DATA-PARALLEL EXECUTION (SIMD)
- We found with AVX-512 it is often straightforward to translate scalar code to data-parallel code, and observed performance gains of up to 8.4× in micro-benchmarks.
- However, for the more complicated TPC-H queries, the performance gains are quite small (around 10% for join queries). Fundamentally, this is because most OLAP queries are bound by data access, which does not (yet) benefit much from SIMD, and not by computation, which is the strength of SIMD.
- Coming back to the comparison between data-centric compilation and vectorization, we therefore argue that SIMD does not shift the balance in favor of vectorization much.
Data-Parallel Selection
- Method: A vectorized selection primitive produces a selection vector containing the indexes of all matching tuples.

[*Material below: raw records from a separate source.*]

/-- The dwell of a step that runs out passes to TIDE: with TIDE_WAIT and an empty latch the step waits there; else it is DONE at once, a
set latch being taken and the expected kind toggled where it waited. A LAST step that is done ends the plan, a HOLD_POINT step with a
request holds it, and from any other the plan takes its next step, or ends where none is left. Whatever it finds, the event touches nothing
else. The phase passes at the control tick at which the counter reaches 0, which stands for the Plan Sequencer's evaluation of that tick
and to which the time first runs on: the model's choices (logs 1 and 26). At a control tick the Sequencer evaluates the plan as it stands
at its turn: AIM with its completion, DWELL with its countdown, TIDE; not while HALT is in force. A plan that passes on from a step to the
next is marked or reported, also where both have one index. What the end of a plan does not name keeps its value, the phase DONE among it
(log 22, deduced). -/
def Obligations.ExpiredDwellPassesToTide : Prop :=
  (∀ (s b : State) (img : Image) (i m : Nat), Serving s img → s.plan.state = .running → s.plan.phase = .dwell →
    s.plan.current = some i → haltInForce s = false →
    m = max (s.clocks.planAhead + 60) (60 * ((s.clocks.tick + 59) / 60)) + 60 * ((s.plan.dwell - 1) / 60) →
    b = withPlanAhead m (elapse (m - s.clocks.tick) s) →
    ∃ t, exec .dwellExpired s = .next t ∧
      TidePassed img b i { b.plan with dwell := 0, phase := .tide } t.plan t.tide t.target.stepStart ∧
      (StepPassesOn img { s with plan := { s.plan with dwell := 0 } } → MarkedOrReported t) ∧
      (t.plan.state ≠ .failed → t.modeCtl = b.modeCtl) ∧
      (t.plan.state = .failed →
        condition .planBad t = false ∧
          (condition .planBad s = false → t.modeCtl.latched = addFault .planBad s.modeCtl.latched)) ∧
      t = { b with
            plan := t.plan, tide := t.tide, target := { b.target with stepStart := t.target.stepStart }
            modeCtl :=
              { b.modeCtl with
                active := t.modeCtl.active, latched := t.modeCtl.latched, firstFault := t.modeCtl.firstFault }
            line := t.line } ∧
      Reported b.line t.line) ∧
  (∀ (inputs : TickInputs) (s b : State) (img : Image), Serving s img → s.clocks.planAhead < 60 →
    b = atTurn img inputs .plan s →
    ∃ t, exec (.controlTick inputs) s = .next t ∧
      (StepPassesOn img b → MarkedOrReported t) ∧
      (t.modeCtl.mode = b.modeCtl.mode →
        ∃ p start, PlanEvaluated img b p t.tide start ∧ t.plan = { p with aimJudged := t.plan.aimJudged } ∧
          (t.target.stepStart = start ∨
            (start = .pending ∧ b.position.established = true ∧
              t.target.stepStart = .recorded b.position.opening))))

/-! ### Storm and time -/

/-- When the storm clear timer reaches STORM_CLEAR_TIME the station leaves STORM for the key-implied mode; a bypass claim under way stops
on entry into AUTO or LOCAL; the save is restored and discarded, a plan saved RUNNING standing HELD outside AUTO. In AUTO with no plan
action pending a plan saved RUNNING runs on with its queue refilled, its current step aimed again or its next step taken, and a plan saved
HELD stands HELD at its resume point; a pending action is determined afresh and taken over the restored plan, which is abandoned, goes on
or gives way to a started one, and HALT stops the claim. On entry into MAINT a claim in WANT is dropped, one in WARN warns afresh with the
lead 0, and one in MOVING goes on. A restored step waits for a new evaluation of the Target Unit (log 20, deduced); what the rules do not
name keeps its value, but for the announce timer, which stops with a claim (log 22, deduced). That a plan restored RUNNING into AUTO has no
resume point (log 41), and that the time first runs on to the moment of the event (log 1), are the model's choices. -/
def Obligations.StormEndRestoresSave : Prop :=
  ∀ (s b : State) (img : Image) (age : Nat), Serving s img → s.modeCtl.mode = .storm → s.modeCtl.stormClear = some age →
    b = elapse (img.params.stormClearTime * 1000 - age) s →
    ∃ t, exec .stormClearTime s = .next t ∧ t.modeCtl.mode = keyMode s ∧ t.modeCtl.relay = true ∧ t.modeCtl.save = none ∧
      t.modeCtl.stormClear = none ∧
      (keyMode s ≠ .maint → s.grant.moveKind = .bypass → underWay s.grant.moveState = true →
        t.grant.moveState = .still ∧ t.grant.ticket = 0 ∧
          (s.grant.moveState = .moving → t.drive.setpoint = s.position.opening * 1000 ∧ t.drive.cmdL = 0 ∧ t.drive.cmdR = 0)) ∧
      (∀ c, s.modeCtl.save = some c → keyMode s ≠ .auto →
        t.plan.state = (if c.state = .running then .held else c.state) ∧ t.plan.number = c.number ∧
          t.plan.interp = c.interp ∧ t.plan.queue = c.queue ∧ t.plan.current = c.current ∧ t.plan.dwell = c.dwell ∧
          t.tide.expected = c.expected ∧ t.tide.latch = s.tide.latch ∧ t.plan.finishAtHold = s.plan.finishAtHold) ∧
      (keyMode s = .auto → t.order.deferred = false ∧ (haltInForce s = true → t.grant.moveState = .still)) ∧
      (keyMode s = .auto → PlanAtAutoEntry img b t) ∧
      (keyMode s = .maint → ClaimBypassed 0 b t) ∧
      (keyMode s ≠ .maint → ClaimUnbypassed (keyMode s = .auto ∧ haltInForce s = true) b t) ∧
      (∀ c q, s.modeCtl.save = some c → keyMode s = .auto → s.order.deferred = false →
        q = { s.plan with
              state := c.state, number := c.number, interp := c.interp, queue := c.queue, current := c.current
              phase := c.phase, dwell := c.dwell } →
        t.tide = { s.tide with expected := c.expected } ∧
        (c.state = .running →
          ∀ p, refillLoop img refillFuel
              { q with
                resume := none, phase := if c.current.isSome then .aim else c.phase
                aimJudged := if c.current.isSome then false else s.plan.aimJudged } = some p →
            (c.current.isSome ∨ haltInForce s = true → t.plan = p ∧ t.target.stepStart = s.target.stepStart) ∧
            (c.current = none → haltInForce s = false → StepTaken img b p t.plan t.target.stepStart)) ∧
        (c.state = .held →
          t.plan =
            { q with resume := if c.phase = .done ∨ c.current = none then some .next else some .current }) ∧
        (¬ PlanLive c.state → t.plan = q)) ∧
      t = { b with
            order := t.order, tide := t.tide, target := t.target, grant := t.grant, drive := t.drive, plan := t.plan
            modeCtl := t.modeCtl, line := t.line } ∧
      Reported b.line t.line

- Results for a best-case scenario, in which all consumed data are 32-bit integers, are present in the L1 cache, and the input is a contiguous vector, are shown in Figure 6a. The observed performance gain for this micro-benchmark is 8.4×.
- as Figure 6c shows, in a realistic query with multiple expensive selections like Q6, we only observe a speedup of 1.4×—even though almost 90% of the processing time is spent in SIMD primitives; Our experiments revealed two effects that account for this discrepancy: sparse data loading due to selection vectors and cache misses due to varying stride. Sparse data loading occurs in all selection primitives except for the first one. From the second selection primitive on, all primitives receive a selection vector that determines the elements to consider for comparison. These elements must be gathered from noncontiguous memory locations.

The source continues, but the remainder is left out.